As individuals, we are asked to make choices in helping to determine our future. In an attempt to understand our present status and evaluate the future of capital punishment in America, it is necessary to understand some of its distinguishable trends of the past. Each trend in the history of capital punishment represents the struggle between retentioniststhose who would maintain capital punishment and abolitionists, who oppose lawful death by the American government.
America’s earliest recorded legal execution dates back to 1622 in the Colony of Virginia. Since Daniel Frank’s execution for theft, an estimated 20,000 people were lawfully put to death over the next three centuries. About half as many were lynched in the street. (There was no penalty for street lynchings.) Questions were raised by concerned citizens regarding the morality of the practice and about the methods of punishment that were used, but the practice continued.
As early as 1892, the Supreme Court had need to rule on the idea of cruel and unusual punishment. It was not until 1910 in Weens v. U.S., the Supreme Court ruled that ‘the proscriptions of cruel and unusual punishments forbids the judicial imposition of them as well as their imposition by the legislature.‘ The Court’s decision acknowledged that its opinion of the proscription of cruel and unusual punishment was not fastened to the obsolete (earlier practices of law and method could be changed).
By 1967, efforts were under way to persuade the Supreme Court that ‘the infliction of death by law violated the national Constitution in particular the Eighth Amendment, which forbids the infliction of cruel and unusual punishments.‘ (Black, ’8l.)
In a 1972 landmark decision, the U.S. Supreme Court was persuaded that the practice was unconstitutional in the case of Furman v. Georgia. In a 5 to 4 decision the Court ruled that the death penalty, as presently administered was unconstitutional, with trial judges and juries having too much discretion in choosing a life sentence or the death penalty. The decision did not declare capital punishment unconstitutional, however.

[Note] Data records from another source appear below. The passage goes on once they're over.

-- ==== Sys2Proof/Machine/Queues.lean ====
section
/-! DEFINITION. An instance's submission and completion queues (13 R555, R556, R830, R563). -/

namespace Sys2Proof.Machine

/-- The flattened index of a queue control block: class 0 channel, 1 compression, 2 cipher; kind 0 submission, 1 completion. -/
def qIdx (inst cls kind d : Nat) : Nat := ((inst * 3 + cls) * 2 + kind) * 16 + d

/-- The position of a queue's TAIL or HEAD, its depth and its fill. -/
def State.qTail (s : State) (q : Nat) : Nat := ptrPos (s.reg rIP_Q_TAIL q) (s.rf IP_Q_CFG_LOG2 q)
def State.qHead (s : State) (q : Nat) : Nat := ptrPos (s.reg rIP_Q_HEAD q) (s.rf IP_Q_CFG_LOG2 q)
def State.qFill (s : State) (q : Nat) : Nat := ptrDist (s.qHead q) (s.qTail q) (s.rf IP_Q_CFG_LOG2 q)
def State.qFree (s : State) (q : Nat) : Nat := 2 ^ s.rf IP_Q_CFG_LOG2 q - s.qFill q

/-- Requests outstanding of a submission queue change by one. -/
def State.outInc (s : State) (q : Nat) : State := s.sf IP_Q_STAT_OUTSTANDING (satN 16 (s.rf IP_Q_STAT_OUTSTANDING q + 1)) q
def State.outDec (s : State) (q : Nat) : State := s.sf IP_Q_STAT_OUTSTANDING (s.rf IP_Q_STAT_OUTSTANDING q - 1) q

/-- The end of one attempt to write a completion. -/
inductive CplRes where
  | posted | stale | noRoom | refused
  deriving DecidableEq, Repr

/-- One attempt to write a 32-byte completion into completion queue d of a class (R556, R563, R830), by unit `agent`. -/
def State.cplTry (s : State) (agent inst gen cls d entry : Nat) : State × CplRes :=
  let q := qIdx inst cls 1 d
  if s.gen inst ≠ gen ∨ s.ist inst = 0 then (s.bump rTN_STALE inst, .stale)
  else if !s.rb IP_Q_CFG_EN q || s.qFree q == 0 then (s, .noRoom)
  else
    let lg := s.rf IP_Q_CFG_LOG2 q
    let tail := s.qTail q
    let was := s.qFill q
    match s.ioWrite agent inst gen (s.rf IP_Q_CFG_BASE q * 4096 + tail % 2 ^ lg * 32) 32 entry with
    | (s, .error _) => (s.sf IP_Q_STAT_ERROR 2 q, .refused)
    | (s, .ok _) =>
      let s := (s.wreg rIP_Q_TAIL q (ptrVal (tail + 1) lg)).outDec (qIdx inst cls 0 d)
      if was = 0 ∧ s.rb IP_Q_CFG_NOTIFY q then (s.eqNotice inst 0x11 (d + cls * 256) 0, .posted) else (s, .posted)

/-- Whether a completion waits for completion queue d of a class (R830). -/
def State.cplWaits (s : State) (inst cls d : Nat) : Bool := s.tn.waiting.any (fun w => w.inst == inst && w.queue == cls * 16 + d)

/-- A completion joins the ones that wait (R830). -/
def State.cplPark (s : State) (w : WaitCpl) : State := { s with tn := { s.tn with waiting := s.tn.waiting ++ [w] } }

/-- A cipher request lets go of its slot's half as its completion is posted or discarded (10 R392, R393). `note` is
slot * 2 + half + 1, or 0. -/
def State.cyRelease (s : State) (note : Nat) : State :=
  if note = 0 then s
  else
    let k := (note - 1) / 2
    let s := s.sf CY_SLOT_INFLIGHT (s.rf CY_SLOT_INFLIGHT k - 1) k
    if s.rf CY_ROTATE_PHASE = 1 ∧ s.rf CY_ROTATE_SLOT = k ∧ (note - 1) % 2 ≠ s.rf CY_SLOT_CUR k then
      s.sf CY_ROTATE_POS_POS (s.rf CY_ROTATE_POS_POS + 1)
    else s

/-- An engine's completion: posted, or it waits behind the queue's earlier ones (R830). -/
def State.complete (s : State) (agent inst gen cls d entry : Nat) (note : Nat := 0) : State :=
  if s.gen inst ≠ gen then (s.bump rTN_STALE inst).cyRelease note
  else if s.cplWaits inst cls d then s.cplPark ⟨inst, cls * 16 + d, entry, gen, agent, note, s.now⟩
  else match s.cplTry agent inst gen cls d entry with
    | (s, .noRoom) => s.cplPark ⟨inst, cls * 16 + d, entry, gen, agent, note, s.now⟩
    | (s, .refused) => s.cplPark ⟨inst, cls * 16 + d, entry, gen, agent, note, s.now + 1000000⟩
    | (s, _) => s.cyRelease note

/-- s without the oldest completion that waits for a queue, and that completion. -/
def takeWaiting (l : List WaitCpl) (inst queue : Nat) : Option WaitCpl × List WaitCpl :=
  match l with
  | [] => (none, [])
  | w :: r =>
    if w.inst == inst && w.queue == queue then (some w, r)
    else let x := takeWaiting r inst queue; (x.1, w :: x.2)

/-- Write the completions that wait for a queue, in order, while they succeed and the first is not held back after a refusal (R830); `fuel` bounds them by their number. -/
def State.cplFlushFuel (s : State) (inst cls d : Nat) : Nat → State
  | 0 => s
  | fuel + 1 =>
    match takeWaiting s.tn.waiting inst (cls * 16 + d) with
    | (none, _) => s
    | (some w, rest) =>
      if s.now < w.notBefore then s
      else match s.cplTry w.agent inst w.gen cls d w.entry with
      | (s', .posted) => ({ s' with tn := { s'.tn with waiting := rest } }.cyRelease w.note).cplFlushFuel inst cls d fuel
      | (s', .stale) => ({ s' with tn := { s'.tn with waiting := rest } }.cyRelease w.note).cplFlushFuel inst cls d fuel
      | (s', .noRoom) => s'
      | (s', .refused) =>
        { s' with tn := { s'.tn with waiting := s'.tn.waiting.map (fun x => if x == w then { x with notBefore := s'.now + 1000000 } else x) } }

def State.cplFlush (s : State) (inst cls d : Nat) : State := s.cplFlushFuel inst cls d (s.tn.waiting.length + 1)

/-- Whether an engine may fetch from submission queue d of a class (R545, R556, R830). -/
def State.qFetchable (s : State) (inst cls d : Nat) : Bool :=
  let sq := qIdx inst cls 0 d
  let cq := qIdx inst cls 1 d
  s.ist inst == 2 && s.rb IP_Q_CFG_EN sq && decide (0 < s.qFill sq) && s.rb IP_Q_CFG_EN cq &&
  decide (s.rf IP_Q_STAT_OUTSTANDING sq + 1 ≤ s.qFree cq) && !s.cplWaits inst cls d

/-- The first fetchable queue of an instance, from queue `q0` on. -/
def State.qPick (s : State) (inst cls q0 : Nat) : Option Nat :=
  ((List.range 16).map (fun j => (q0 + j) % 16)).find? (fun d => s.qFetchable inst cls d)

/-- The instances with a descriptor that an engine may fetch. Instances that are Running are listed in the records. -/
def State.qWaiting (s : State) (cls : Nat) : List Nat :=
  (Map.keys s.tn.insts).filter (fun i => (s.qPick i cls 0).isSome)

/-- Fetch the 64-byte descriptor at HEAD (R556): HEAD advances and the queue has one more outstanding. A refused or poisoned read sets
ERROR and leaves the descriptor in its queue (DEDUCED, log 9). -/
def State.qFetch (s : State) (agent inst cls d : Nat) : State × Option Nat :=
  let q := qIdx inst cls 0 d
  let lg := s.rf IP_Q_CFG_LOG2 q
  let head := s.qHead q
  match s.ioRead agent inst (s.gen inst) (s.rf IP_Q_CFG_BASE q * 4096 + head % 2 ^ lg * 64) 64 with
  | (s, .error _) => (s.sf IP_Q_STAT_ERROR 2 q, none)
  | (s, .ok v) => ((s.wreg rIP_Q_HEAD q (ptrVal (head + 1) lg)).outInc q, some v)

end Sys2Proof.Machine
end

After the Furman decision was announced, it became apparent that the controversy over the death penalty would continue with a degree of urgency to answer other questions surrounding its usefulness and its practices. The decision was neither a clear victory for retentionists or abolitionists.
Although, the decision effectively voided the death sentences of six hundred-thirty-one persons on death row and in thirty-two states, it did not settle the question of whether this society should have a penalty of death as a form of punishment. Although personal opposition to capital punishment was expressed by eight of the nine Supreme Court Justices, only two of the nine thought that the death penalty in any form was unconstitutional.
In that same year, in a 1972 press conference, President Richard Nixon announced his support of the death penalty, for certain crimes and took decisive action to restore it. Also in that same year, California passed Proposition 17 to restore a mandatory death penalty for several crimes and to prevent judicial review of such legislation. One year after the Furman decision, bills had been introduced to restore capital punishment in thirtysix state legislatures. A Gallup poll indicated that 57% of the adult public (‘far removed‘ or ‘informed public‘) supported the death penalty in some form.
Two years after Furman, twenty-eight states had new death penalty legislation and more than one hundred persons in seventeen states had been sentenced to death under these new laws, although none were actually executed. Despite the moratorium on executions, the country was still unwilling to abolish the death penalty.
In only four years, after the Furman decision, more than four hundred people were on death row in thirty-two states. Already, the U.S. Supreme Court had begun review of its next death penalty case, ‘Fowler v. North Carolina.‘
Wherein many thought that Furman had signaled an end to the system of capital punishment, it was merely an interruption in the practice of lawful killing. In essence, it may have had an opposite effect. Furman signaled a frenzy of legal activity. In order to reinstate the death penalty, state laws were written in compliance with the Furman ruling. Clearly the objective was to maintain the death penalty.
‘Just as Furman was greeted as the abolition of capital punishment, McClesky has been described as the abandonment of constitutional regulation of the death penalty.‘(Black, ’8l) McClesky suggested a case-by-case approach to reviewing existing death sentences. The claims of racial discrimination brought by McClesky suggested that the system of capital punishment in America is discriminatory in its very nature. The system will exist as long as discretionary judgment is upheld as a necessary part of the procedural process.